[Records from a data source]
-- ==== Sys2Proof/Config.lean ====
section
/-! DEFINITION. What the spec fixes for this hardware (R6, R7, R9), the parameters it leaves open (R8, R10 to
R13, R45), the moves by which the agents are interleaved, and the free values. A free value is an opaque
constant: nothing in Lean can tell which value it has. -/

namespace Sys2Proof

/-- IMAGE_SIZE (R6). -/
def imageSize : Nat := 65536

/-- CMD_CAP (R7). -/
def cmdCap : Nat := 512

/-- What a fatal transport fault leads to (R13, R204). -/
inductive FaultPolicy where
  | halt
  | reset
deriving DecidableEq, Repr, Inhabited

/-- SERIAL_FORMAT (R12). No rule reads it; `parity` is a code the spec does not give. -/
structure SerialFormat where
  baud : Nat
  dataBits : Nat
  parity : Nat
  stopBits : Nat
deriving DecidableEq, Repr, Inhabited

/-- PIN_MAP (R13): the physical pin of each line. -/
structure PinMap where
  data : Nat
  latch : Nat
  clock : Nat
  finish : Nat
deriving DecidableEq, Repr, Inhabited

/-- The pin of a line. -/
def PinMap.get (p : PinMap) : LineId → Nat
  | .data => p.data
  | .latch => p.latch
  | .clock => p.clock
  | .finish => p.finish

/-- The parameters the spec leaves open (R10 to R13). -/
structure Platform where
  /-- T1 − 1 (R10). The timing parameters are held so that `0 < T1 < T2 < T3 < T4 < 2^TIMER_BITS` holds by form. -/
  t1BeyondFirst : Nat
  /-- T2 − T1 − 1 (R10). -/
  gapAB : Nat
  /-- T3 − T2 − 1 (R10). -/
  gapBC : Nat
  /-- T4 − T3 − 1 (R10). -/
  gapCD : Nat
  /-- F_TICK, the tick rate (R10); no rule reads it (R261). -/
  fTick : Nat
  /-- The bits of the timer's counter beyond the fewest that hold T4 (R10). -/
  bitsBeyondT4 : Nat
  /-- LATCH_ACTIVE_LEVEL (R11). -/
  latchActive : Level
  /-- FINISH_ACTIVE_LEVEL (R11). -/
  finishActive : Level
  /-- RX_CAP − 1 (R12): the receive buffering beyond its first byte, so that RX_CAP ≥ 1 holds by form. -/
  rxBeyondFirst : Nat
  /-- TX_CAP − 1 (R12): the transmit buffering beyond its first byte, so that TX_CAP ≥ 1 holds by form. -/
  txBeyondFirst : Nat
  /-- SERIAL_FORMAT (R12); no rule reads it. -/
  serialFormat : SerialFormat
  /-- PIN_MAP (R13). -/
  pinMap : PinMap
  /-- FAULT_POLICY (R13). -/
  faultPolicy : FaultPolicy
deriving DecidableEq, Repr, Inhabited

/-- T1 (R10), the compare offset of channel A in ticks. -/
def Platform.t1 (p : Platform) : Nat := p.t1BeyondFirst + 1

/-- T2 (R10), the compare offset of channel B. -/
def Platform.t2 (p : Platform) : Nat := p.t1 + p.gapAB + 1

/-- T3 (R10), the compare offset of channel C. -/
def Platform.t3 (p : Platform) : Nat := p.t2 + p.gapBC + 1

/-- T4 (R10), the compare offset of channel D and the period. -/
def Platform.t4 (p : Platform) : Nat := p.t3 + p.gapCD + 1

/-- TIMER_BITS (R10), the width of the timer's counter: `T4 < 2^TIMER_BITS`. -/
def Platform.timerBits (p : Platform) : Nat := Nat.log2 p.t4 + 1 + p.bitsBeyondT4

/-- RX_CAP (R12), at least 1. -/
def Platform.rxCap (p : Platform) : Nat := p.rxBeyondFirst + 1

/-- TX_CAP (R12), at least 1. -/
def Platform.txCap (p : Platform) : Nat := p.txBeyondFirst + 1

/-- The parameters of the step (R45). Every rule reads them and none writes them. -/
structure Params where
  /-- TERMINAL_COUNT (R8), 64 for this hardware. -/
  terminalCount : Nat
  /-- Whether the timer moves by ticks (R214) in place of the abstract firing rule (R208). -/
  tickLevel : Bool
  /-- The open parameters. -/
  platform : Platform
deriving DecidableEq, Repr, Inhabited

/-- The configurations the model accepts: `1 ≤ TERMINAL_COUNT ≤ IMAGE_SIZE` (R8, D23). -/
def Params.legal (p : Params) : Bool :=
  decide (1 ≤ p.terminalCount) && decide (p.terminalCount ≤ imageSize)

/-- The constraint R10 puts on the timing parameters. Every platform meets it (Platform.timing_holds). -/
def Platform.timingLegal (p : Platform) : Bool :=
  decide (0 < p.t1) && decide (p.t1 < p.t2) && decide (p.t2 < p.t3) && decide (p.t3 < p.t4)
    && decide (p.t4 < 2 ^ p.timerBits)

/-- One choice of the interleaving: which agent takes the next step (R20), and what the environment gives it. -/
inductive Move where
  /-- The foreground takes its step, if it has one. -/
  | fg
  /-- The timer fires (R208), or ticks (R214). -/
  | timer
  /-- The interrupt context takes its step: D_SEND while a handler is in progress, else DISPATCH of `ch` (R218). -/
  | isr (ch : Chan)
  /-- The host pushes a byte (R224, HOST_PUSH). -/
  | push (b : Byte)
  /-- The host pulls a byte (R224, HOST_PULL). -/
  | pull
  /-- The serial line carries a malformed frame (R201). -/
  | framing
  /-- The transport reports a FIFO error (R201). -/
  | fifo
  /-- The platform resets the block after a fault (R204, R250). -/
  | reset
deriving DecidableEq, Repr, Inhabited

/-- FREE VALUE: the open parameters of the machine that leaves reset (R10 to R13). -/
opaque Config.platform : Platform

/-- FREE VALUE: the n-th choice of the interleaving where none was placed in State.agenda. -/
opaque Config.freeMove : Nat → Move

/-- FREE VALUE: the byte IMAGE holds at an index after a reset, before anything wrote it (R43, D20).
The first argument numbers the reset. -/
opaque Config.freeImageByte : Nat → Nat → Byte

/-- FREE VALUE: the byte CMD holds at an index after a reset, before anything wrote it (R44, D21).
The first argument numbers the reset. -/
opaque Config.freeCmdByte : Nat → Nat → Byte

/-- FREE VALUE: what a timer register holds after a write of a value wider than TIMER_BITS. DESIGN CHOICE (log entry 9): it
depends on the written value alone, whichever register and whenever. -/
opaque Config.freeTicks : Nat → Nat

end Sys2Proof
end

> What is being asked
Scan the lines above for "def Platform.txCap (p" and for "open parameters. -/". Repeat exactly the line holding each of them and every line in between.

> Exercise response
def Platform.txCap (p : Platform) : Nat := p.txBeyondFirst + 1

/-- The parameters of the step (R45). Every rule reads them and none writes them. -/
structure Params where
  /-- TERMINAL_COUNT (R8), 64 for this hardware. -/
  terminalCount : Nat
  /-- Whether the timer moves by ticks (R214) in place of the abstract firing rule (R208). -/
  tickLevel : Bool
  /-- The open parameters. -/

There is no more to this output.